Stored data
================
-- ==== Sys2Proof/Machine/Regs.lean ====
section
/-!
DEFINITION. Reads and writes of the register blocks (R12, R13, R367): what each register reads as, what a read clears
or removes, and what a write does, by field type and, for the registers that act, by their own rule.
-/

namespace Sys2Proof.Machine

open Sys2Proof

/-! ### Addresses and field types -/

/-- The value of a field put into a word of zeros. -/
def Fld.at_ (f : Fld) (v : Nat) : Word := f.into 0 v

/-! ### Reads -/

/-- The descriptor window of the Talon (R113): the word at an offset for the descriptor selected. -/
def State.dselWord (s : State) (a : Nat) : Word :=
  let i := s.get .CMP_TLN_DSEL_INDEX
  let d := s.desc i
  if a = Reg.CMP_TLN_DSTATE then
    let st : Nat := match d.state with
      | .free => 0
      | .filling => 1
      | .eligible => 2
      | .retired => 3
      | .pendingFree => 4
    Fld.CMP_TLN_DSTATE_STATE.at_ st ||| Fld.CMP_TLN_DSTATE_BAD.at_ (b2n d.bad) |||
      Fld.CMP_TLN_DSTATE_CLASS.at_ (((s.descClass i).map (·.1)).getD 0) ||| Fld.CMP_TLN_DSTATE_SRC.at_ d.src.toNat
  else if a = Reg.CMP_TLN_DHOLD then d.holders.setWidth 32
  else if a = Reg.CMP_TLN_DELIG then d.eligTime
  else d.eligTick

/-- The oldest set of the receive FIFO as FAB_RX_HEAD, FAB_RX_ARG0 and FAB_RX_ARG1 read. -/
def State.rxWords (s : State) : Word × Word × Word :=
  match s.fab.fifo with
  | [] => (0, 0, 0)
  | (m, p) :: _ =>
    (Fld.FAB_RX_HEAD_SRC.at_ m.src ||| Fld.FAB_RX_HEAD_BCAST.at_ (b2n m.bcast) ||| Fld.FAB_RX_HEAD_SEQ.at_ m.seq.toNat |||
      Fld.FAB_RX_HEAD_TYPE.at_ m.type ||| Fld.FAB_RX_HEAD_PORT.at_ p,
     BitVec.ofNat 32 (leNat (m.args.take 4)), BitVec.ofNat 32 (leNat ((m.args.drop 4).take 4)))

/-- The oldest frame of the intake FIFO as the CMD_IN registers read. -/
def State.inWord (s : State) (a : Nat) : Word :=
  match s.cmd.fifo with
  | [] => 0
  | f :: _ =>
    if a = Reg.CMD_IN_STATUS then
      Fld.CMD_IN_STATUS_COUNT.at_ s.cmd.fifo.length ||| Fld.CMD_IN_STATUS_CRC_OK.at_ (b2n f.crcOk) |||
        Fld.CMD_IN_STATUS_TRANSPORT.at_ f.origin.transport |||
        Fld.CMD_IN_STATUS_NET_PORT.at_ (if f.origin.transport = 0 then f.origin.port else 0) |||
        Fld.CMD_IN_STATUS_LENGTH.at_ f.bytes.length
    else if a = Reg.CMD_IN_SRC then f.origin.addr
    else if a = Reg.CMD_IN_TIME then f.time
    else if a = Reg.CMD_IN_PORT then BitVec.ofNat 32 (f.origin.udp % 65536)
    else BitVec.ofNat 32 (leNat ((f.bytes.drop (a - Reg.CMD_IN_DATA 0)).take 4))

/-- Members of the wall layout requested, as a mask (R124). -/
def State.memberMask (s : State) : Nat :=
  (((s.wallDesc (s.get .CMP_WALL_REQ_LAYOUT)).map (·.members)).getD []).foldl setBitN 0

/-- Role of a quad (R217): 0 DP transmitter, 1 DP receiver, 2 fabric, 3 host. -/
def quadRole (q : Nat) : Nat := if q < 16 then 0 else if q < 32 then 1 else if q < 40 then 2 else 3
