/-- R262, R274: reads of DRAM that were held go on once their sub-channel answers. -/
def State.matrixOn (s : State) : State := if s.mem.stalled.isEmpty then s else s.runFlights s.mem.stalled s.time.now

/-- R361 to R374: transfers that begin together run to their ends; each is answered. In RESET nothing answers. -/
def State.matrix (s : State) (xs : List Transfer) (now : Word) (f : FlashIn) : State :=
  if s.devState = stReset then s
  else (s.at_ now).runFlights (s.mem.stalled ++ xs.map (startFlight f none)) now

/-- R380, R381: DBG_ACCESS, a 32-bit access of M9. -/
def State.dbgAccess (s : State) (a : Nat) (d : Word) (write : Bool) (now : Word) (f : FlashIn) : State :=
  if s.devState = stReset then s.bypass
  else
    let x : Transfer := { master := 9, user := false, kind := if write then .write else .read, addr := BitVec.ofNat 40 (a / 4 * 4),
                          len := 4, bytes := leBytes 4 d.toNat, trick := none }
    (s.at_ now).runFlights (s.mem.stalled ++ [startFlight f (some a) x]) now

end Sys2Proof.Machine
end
================
» EXERCISE INSTRUCTIONS
What you return must be an exact retyping of the lines above starting at the line with "namespace Sys2Proof.Machine" and ending at the line with "Fld.CMP_TLN_DSTATE_STATE.at_ st |||", and nothing besides.

» WRITTEN SOLUTION
namespace Sys2Proof.Machine

open Sys2Proof

/-! ### Addresses and field types -/

/-- The value of a field put into a word of zeros. -/
def Fld.at_ (f : Fld) (v : Nat) : Word := f.into 0 v

/-! ### Reads -/

/-- The descriptor window of the Talon (R113): the word at an offset for the descriptor selected. -/
def State.dselWord (s : State) (a : Nat) : Word :=
  let i := s.get .CMP_TLN_DSEL_INDEX
  let d := s.desc i
  if a = Reg.CMP_TLN_DSTATE then
    let st : Nat := match d.state with
      | .free => 0
      | .filling => 1
      | .eligible => 2
      | .retired => 3
      | .pendingFree => 4
    Fld.CMP_TLN_DSTATE_STATE.at_ st ||| Fld.CMP_TLN_DSTATE_BAD.at_ (b2n d.bad) |||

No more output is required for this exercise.